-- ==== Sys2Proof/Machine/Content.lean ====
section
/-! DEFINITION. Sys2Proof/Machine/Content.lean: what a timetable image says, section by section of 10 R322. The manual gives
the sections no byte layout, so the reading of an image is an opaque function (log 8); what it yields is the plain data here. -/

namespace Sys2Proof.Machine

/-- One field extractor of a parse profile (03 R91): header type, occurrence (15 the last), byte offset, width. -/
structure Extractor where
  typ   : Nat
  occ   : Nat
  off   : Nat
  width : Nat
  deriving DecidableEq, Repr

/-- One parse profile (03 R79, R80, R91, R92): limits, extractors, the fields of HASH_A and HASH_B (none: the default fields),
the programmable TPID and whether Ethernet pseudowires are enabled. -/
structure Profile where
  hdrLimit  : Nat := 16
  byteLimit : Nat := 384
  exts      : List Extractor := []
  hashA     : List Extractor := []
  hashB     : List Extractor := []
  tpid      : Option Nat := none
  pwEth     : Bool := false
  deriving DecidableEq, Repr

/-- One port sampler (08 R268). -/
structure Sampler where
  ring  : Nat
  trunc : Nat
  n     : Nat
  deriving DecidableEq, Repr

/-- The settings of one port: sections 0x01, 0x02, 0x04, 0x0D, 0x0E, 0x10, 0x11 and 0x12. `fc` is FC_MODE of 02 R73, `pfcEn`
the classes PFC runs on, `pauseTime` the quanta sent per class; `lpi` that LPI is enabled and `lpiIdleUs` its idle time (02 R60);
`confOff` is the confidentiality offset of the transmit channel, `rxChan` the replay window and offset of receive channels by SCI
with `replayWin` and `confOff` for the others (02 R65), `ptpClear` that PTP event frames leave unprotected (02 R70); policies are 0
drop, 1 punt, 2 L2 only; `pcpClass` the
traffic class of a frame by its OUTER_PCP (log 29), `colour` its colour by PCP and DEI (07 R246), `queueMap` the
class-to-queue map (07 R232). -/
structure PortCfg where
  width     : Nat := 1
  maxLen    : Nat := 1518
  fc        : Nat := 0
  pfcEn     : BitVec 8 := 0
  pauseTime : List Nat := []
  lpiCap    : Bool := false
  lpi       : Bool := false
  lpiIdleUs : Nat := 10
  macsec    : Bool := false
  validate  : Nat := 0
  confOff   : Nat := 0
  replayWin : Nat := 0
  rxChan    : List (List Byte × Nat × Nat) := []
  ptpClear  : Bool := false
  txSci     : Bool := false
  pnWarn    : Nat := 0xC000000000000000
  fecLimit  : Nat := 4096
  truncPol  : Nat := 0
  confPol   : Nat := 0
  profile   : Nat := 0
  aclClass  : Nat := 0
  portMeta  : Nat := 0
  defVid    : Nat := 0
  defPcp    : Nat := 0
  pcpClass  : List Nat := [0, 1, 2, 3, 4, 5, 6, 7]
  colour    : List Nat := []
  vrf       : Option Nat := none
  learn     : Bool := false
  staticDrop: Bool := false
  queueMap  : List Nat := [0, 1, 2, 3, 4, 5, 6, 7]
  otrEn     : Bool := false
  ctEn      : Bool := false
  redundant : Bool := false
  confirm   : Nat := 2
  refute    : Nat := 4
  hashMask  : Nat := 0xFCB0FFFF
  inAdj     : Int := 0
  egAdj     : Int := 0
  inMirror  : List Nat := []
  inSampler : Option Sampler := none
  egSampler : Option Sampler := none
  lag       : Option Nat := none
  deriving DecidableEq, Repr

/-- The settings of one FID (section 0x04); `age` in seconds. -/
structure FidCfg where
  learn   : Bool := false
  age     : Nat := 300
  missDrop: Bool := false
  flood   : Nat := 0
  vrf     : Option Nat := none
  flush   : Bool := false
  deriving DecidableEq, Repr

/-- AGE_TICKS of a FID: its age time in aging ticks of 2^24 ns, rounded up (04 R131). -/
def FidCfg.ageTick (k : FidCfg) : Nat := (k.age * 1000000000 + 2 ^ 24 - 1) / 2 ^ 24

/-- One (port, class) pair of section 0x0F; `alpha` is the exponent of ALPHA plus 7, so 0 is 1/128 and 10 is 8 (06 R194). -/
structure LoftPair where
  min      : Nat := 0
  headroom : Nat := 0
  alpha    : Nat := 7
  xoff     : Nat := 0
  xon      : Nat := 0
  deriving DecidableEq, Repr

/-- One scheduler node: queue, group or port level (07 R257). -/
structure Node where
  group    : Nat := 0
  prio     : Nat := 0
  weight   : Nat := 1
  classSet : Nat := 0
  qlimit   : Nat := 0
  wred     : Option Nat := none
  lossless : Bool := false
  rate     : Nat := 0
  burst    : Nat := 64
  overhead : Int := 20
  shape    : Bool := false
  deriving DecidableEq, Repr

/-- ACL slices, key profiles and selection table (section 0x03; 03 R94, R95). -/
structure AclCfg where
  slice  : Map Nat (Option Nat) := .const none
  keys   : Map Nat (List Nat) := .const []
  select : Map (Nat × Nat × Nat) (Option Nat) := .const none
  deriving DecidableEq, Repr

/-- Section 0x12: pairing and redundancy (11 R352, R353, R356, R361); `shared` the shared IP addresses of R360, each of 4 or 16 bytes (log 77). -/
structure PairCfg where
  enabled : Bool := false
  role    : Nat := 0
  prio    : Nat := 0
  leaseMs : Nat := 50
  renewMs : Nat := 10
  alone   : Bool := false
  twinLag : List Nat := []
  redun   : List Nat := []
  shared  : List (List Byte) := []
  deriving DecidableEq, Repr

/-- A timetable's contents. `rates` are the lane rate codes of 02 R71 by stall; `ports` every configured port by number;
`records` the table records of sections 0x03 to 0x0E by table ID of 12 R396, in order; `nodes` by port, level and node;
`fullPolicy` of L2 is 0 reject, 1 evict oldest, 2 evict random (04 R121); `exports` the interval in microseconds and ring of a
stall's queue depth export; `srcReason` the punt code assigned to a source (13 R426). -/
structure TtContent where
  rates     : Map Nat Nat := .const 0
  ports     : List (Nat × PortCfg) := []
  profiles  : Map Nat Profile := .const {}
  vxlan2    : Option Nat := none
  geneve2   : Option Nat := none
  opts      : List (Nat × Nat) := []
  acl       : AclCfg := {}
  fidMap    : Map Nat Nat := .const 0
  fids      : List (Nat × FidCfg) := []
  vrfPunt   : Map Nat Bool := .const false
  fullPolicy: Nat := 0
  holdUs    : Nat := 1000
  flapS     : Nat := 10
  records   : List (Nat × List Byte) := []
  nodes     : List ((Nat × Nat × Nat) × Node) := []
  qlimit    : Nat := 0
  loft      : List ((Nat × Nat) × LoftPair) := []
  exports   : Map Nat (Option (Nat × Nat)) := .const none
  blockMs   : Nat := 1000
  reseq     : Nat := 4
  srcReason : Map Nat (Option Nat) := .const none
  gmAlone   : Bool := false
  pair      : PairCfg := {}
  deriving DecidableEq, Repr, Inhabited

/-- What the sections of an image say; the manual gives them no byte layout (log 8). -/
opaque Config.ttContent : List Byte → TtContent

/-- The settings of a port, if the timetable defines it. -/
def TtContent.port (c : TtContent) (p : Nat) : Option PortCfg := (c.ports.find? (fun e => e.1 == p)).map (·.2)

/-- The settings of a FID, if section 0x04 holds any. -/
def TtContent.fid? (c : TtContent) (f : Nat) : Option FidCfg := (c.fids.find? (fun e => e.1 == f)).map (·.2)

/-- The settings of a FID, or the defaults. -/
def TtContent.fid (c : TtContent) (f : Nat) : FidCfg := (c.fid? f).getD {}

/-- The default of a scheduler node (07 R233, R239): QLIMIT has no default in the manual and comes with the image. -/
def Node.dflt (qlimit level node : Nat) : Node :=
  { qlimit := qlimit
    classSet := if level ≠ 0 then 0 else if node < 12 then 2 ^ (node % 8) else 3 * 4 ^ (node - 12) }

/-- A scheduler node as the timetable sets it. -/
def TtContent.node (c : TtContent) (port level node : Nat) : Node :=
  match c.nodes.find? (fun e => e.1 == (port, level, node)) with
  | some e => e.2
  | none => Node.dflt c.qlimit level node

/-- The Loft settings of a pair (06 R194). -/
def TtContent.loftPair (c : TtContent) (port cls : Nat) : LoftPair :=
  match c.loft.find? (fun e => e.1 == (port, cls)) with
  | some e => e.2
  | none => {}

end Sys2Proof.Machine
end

• **ACTIVITY**:
State the number of lines in these entries where the word "ptpClear" occurs, without any other words.

• **TASK ANSWER**:
2